§ EXERCISE DATA
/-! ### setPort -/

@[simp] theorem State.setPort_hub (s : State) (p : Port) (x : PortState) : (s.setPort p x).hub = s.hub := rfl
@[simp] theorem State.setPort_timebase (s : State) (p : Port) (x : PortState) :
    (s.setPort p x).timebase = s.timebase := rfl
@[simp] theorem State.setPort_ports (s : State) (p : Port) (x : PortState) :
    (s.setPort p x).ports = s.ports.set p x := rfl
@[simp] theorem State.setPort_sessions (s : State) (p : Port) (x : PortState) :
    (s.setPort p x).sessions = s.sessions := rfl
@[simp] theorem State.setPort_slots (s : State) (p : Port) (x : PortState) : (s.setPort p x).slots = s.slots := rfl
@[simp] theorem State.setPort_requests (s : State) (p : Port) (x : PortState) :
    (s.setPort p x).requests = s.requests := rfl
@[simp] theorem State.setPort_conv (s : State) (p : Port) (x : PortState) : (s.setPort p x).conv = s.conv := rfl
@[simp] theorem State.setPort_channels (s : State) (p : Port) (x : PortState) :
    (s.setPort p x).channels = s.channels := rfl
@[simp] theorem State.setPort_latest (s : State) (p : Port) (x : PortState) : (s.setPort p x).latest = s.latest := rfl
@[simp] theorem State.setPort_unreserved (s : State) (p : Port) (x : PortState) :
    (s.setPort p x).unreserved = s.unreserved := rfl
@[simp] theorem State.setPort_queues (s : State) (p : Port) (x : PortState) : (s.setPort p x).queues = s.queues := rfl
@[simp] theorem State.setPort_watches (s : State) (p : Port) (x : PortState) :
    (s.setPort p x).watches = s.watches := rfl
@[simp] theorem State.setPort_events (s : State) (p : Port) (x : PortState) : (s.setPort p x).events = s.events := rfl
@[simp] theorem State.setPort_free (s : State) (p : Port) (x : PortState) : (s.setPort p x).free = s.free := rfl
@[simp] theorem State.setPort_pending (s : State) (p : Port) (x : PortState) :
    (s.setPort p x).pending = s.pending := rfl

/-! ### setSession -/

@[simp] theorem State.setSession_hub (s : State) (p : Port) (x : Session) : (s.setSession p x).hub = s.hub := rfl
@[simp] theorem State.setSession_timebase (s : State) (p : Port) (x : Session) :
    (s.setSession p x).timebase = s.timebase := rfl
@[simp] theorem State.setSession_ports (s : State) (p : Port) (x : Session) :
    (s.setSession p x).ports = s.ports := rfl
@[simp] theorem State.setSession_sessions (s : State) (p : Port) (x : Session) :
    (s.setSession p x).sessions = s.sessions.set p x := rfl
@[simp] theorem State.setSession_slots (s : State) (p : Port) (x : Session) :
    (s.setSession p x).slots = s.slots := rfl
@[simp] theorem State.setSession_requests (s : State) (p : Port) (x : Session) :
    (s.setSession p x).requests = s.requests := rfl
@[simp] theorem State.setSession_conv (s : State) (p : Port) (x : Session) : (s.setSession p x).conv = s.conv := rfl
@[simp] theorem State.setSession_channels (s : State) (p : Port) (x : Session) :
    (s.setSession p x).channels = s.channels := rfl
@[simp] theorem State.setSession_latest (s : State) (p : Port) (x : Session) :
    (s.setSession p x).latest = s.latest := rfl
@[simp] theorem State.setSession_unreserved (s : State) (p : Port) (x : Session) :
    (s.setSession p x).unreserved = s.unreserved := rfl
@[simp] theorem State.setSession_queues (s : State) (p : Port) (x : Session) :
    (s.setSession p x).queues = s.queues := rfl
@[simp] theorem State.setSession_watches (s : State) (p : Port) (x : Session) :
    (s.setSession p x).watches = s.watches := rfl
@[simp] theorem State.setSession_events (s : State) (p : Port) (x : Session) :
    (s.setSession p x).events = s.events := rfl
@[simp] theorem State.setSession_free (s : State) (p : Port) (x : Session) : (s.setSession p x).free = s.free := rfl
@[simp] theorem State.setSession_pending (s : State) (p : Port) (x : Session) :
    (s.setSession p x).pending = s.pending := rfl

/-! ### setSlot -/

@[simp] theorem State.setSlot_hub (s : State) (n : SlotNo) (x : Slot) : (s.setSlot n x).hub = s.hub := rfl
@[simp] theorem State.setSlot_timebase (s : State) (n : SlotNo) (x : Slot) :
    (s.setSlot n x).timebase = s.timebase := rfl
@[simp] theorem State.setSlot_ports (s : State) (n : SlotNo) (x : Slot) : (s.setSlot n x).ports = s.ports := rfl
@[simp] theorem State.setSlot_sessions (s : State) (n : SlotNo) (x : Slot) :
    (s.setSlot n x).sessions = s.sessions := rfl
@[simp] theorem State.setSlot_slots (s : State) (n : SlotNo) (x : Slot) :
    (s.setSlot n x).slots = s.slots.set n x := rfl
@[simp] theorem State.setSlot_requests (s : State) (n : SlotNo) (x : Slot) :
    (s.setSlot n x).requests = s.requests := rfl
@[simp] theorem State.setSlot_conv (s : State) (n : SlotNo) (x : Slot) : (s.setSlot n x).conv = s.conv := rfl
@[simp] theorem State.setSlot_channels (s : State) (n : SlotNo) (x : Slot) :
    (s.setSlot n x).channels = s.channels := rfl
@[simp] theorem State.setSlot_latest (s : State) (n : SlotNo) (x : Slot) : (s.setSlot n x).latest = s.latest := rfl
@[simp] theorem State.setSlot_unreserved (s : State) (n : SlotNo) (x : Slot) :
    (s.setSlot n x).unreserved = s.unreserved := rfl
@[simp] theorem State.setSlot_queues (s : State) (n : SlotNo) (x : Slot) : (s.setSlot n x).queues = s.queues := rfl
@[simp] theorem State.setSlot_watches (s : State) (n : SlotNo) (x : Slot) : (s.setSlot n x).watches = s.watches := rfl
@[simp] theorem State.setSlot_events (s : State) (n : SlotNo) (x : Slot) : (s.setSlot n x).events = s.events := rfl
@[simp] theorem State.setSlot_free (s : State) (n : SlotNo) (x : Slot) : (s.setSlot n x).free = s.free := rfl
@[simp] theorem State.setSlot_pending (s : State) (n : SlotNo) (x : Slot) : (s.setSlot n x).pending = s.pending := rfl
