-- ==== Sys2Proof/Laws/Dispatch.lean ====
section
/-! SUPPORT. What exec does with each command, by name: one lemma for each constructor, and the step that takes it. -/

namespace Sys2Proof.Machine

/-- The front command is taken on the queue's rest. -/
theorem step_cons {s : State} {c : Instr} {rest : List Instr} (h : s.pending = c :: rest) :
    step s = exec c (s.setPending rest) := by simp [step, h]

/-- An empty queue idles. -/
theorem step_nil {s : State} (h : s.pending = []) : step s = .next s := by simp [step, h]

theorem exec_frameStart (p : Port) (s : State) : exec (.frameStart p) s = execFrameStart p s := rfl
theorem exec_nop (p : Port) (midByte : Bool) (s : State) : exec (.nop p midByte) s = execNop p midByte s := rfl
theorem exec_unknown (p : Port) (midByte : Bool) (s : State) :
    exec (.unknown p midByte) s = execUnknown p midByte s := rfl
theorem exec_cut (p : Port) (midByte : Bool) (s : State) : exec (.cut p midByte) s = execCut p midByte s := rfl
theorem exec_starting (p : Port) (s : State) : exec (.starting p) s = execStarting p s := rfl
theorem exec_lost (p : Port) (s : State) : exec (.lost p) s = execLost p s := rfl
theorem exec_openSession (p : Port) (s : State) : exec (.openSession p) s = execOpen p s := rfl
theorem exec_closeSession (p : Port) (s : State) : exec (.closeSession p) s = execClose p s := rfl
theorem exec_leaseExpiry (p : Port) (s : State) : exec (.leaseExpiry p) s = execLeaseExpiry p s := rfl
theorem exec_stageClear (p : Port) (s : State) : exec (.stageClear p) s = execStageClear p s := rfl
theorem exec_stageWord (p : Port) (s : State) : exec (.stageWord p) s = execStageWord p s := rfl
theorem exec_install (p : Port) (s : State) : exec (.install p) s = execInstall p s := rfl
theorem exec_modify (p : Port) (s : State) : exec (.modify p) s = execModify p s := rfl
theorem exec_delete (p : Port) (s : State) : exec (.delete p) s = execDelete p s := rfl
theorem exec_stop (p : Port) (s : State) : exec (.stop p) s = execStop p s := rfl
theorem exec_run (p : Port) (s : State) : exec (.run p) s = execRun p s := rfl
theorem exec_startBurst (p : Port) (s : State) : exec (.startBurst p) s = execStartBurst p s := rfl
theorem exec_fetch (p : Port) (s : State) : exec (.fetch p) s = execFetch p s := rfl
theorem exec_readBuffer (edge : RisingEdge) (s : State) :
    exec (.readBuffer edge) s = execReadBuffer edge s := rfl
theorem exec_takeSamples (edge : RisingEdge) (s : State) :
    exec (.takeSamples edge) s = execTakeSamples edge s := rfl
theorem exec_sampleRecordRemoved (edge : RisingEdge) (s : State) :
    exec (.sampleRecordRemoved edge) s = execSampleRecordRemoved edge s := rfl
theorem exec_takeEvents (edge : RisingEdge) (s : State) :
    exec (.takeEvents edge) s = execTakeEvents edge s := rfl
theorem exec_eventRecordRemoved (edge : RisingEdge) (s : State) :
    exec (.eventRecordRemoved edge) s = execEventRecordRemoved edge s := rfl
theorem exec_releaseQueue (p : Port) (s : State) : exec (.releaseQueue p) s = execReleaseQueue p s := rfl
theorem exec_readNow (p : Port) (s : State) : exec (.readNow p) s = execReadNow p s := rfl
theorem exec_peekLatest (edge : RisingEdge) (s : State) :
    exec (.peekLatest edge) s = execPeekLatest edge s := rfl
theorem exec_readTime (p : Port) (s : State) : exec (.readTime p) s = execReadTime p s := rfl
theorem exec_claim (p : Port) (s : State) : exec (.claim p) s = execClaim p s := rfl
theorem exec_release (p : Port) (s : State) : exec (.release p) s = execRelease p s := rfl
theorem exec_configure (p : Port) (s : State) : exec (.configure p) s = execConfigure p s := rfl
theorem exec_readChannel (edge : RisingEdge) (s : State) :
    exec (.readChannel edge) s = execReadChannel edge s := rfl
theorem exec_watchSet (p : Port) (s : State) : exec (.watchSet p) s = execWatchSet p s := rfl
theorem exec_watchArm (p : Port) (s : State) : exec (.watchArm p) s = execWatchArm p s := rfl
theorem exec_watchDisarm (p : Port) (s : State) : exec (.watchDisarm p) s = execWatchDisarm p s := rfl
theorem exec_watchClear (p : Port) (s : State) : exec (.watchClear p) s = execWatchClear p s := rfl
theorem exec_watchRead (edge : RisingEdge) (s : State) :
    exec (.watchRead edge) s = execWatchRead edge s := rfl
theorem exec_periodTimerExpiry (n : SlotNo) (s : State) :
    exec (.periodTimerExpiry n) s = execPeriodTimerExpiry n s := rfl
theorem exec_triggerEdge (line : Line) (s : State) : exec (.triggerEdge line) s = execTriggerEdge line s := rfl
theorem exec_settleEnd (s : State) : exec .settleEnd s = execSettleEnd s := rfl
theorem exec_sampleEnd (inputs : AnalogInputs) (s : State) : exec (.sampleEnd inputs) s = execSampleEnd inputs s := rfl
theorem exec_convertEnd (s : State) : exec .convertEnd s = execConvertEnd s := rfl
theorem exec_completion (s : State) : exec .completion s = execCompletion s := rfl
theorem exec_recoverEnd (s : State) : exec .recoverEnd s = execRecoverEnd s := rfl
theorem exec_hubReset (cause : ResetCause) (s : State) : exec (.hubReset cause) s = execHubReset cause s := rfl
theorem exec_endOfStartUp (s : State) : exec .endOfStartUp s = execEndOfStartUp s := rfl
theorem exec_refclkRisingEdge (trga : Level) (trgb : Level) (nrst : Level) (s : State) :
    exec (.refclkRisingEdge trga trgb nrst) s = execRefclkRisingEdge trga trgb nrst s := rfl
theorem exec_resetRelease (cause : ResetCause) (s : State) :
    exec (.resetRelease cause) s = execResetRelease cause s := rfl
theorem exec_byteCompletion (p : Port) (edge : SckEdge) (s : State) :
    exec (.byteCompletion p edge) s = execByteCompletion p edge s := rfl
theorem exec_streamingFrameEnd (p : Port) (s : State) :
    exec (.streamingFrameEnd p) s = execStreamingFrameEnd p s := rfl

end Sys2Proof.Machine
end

§ WHAT IS BEING ASKED
From the records above, print exactly the lines that run from the line with "(s.setSession p x).requests" to the line with "(s.setSession p x).queues", inclusive.

§ TASK OUTPUT
    (s.setSession p x).requests = s.requests := rfl
@[simp] theorem State.setSession_conv (s : State) (p : Port) (x : Session) : (s.setSession p x).conv = s.conv := rfl
@[simp] theorem State.setSession_channels (s : State) (p : Port) (x : Session) :
    (s.setSession p x).channels = s.channels := rfl
@[simp] theorem State.setSession_latest (s : State) (p : Port) (x : Session) :
    (s.setSession p x).latest = s.latest := rfl
@[simp] theorem State.setSession_unreserved (s : State) (p : Port) (x : Session) :
    (s.setSession p x).unreserved = s.unreserved := rfl
@[simp] theorem State.setSession_queues (s : State) (p : Port) (x : Session) :
    (s.setSession p x).queues = s.queues := rfl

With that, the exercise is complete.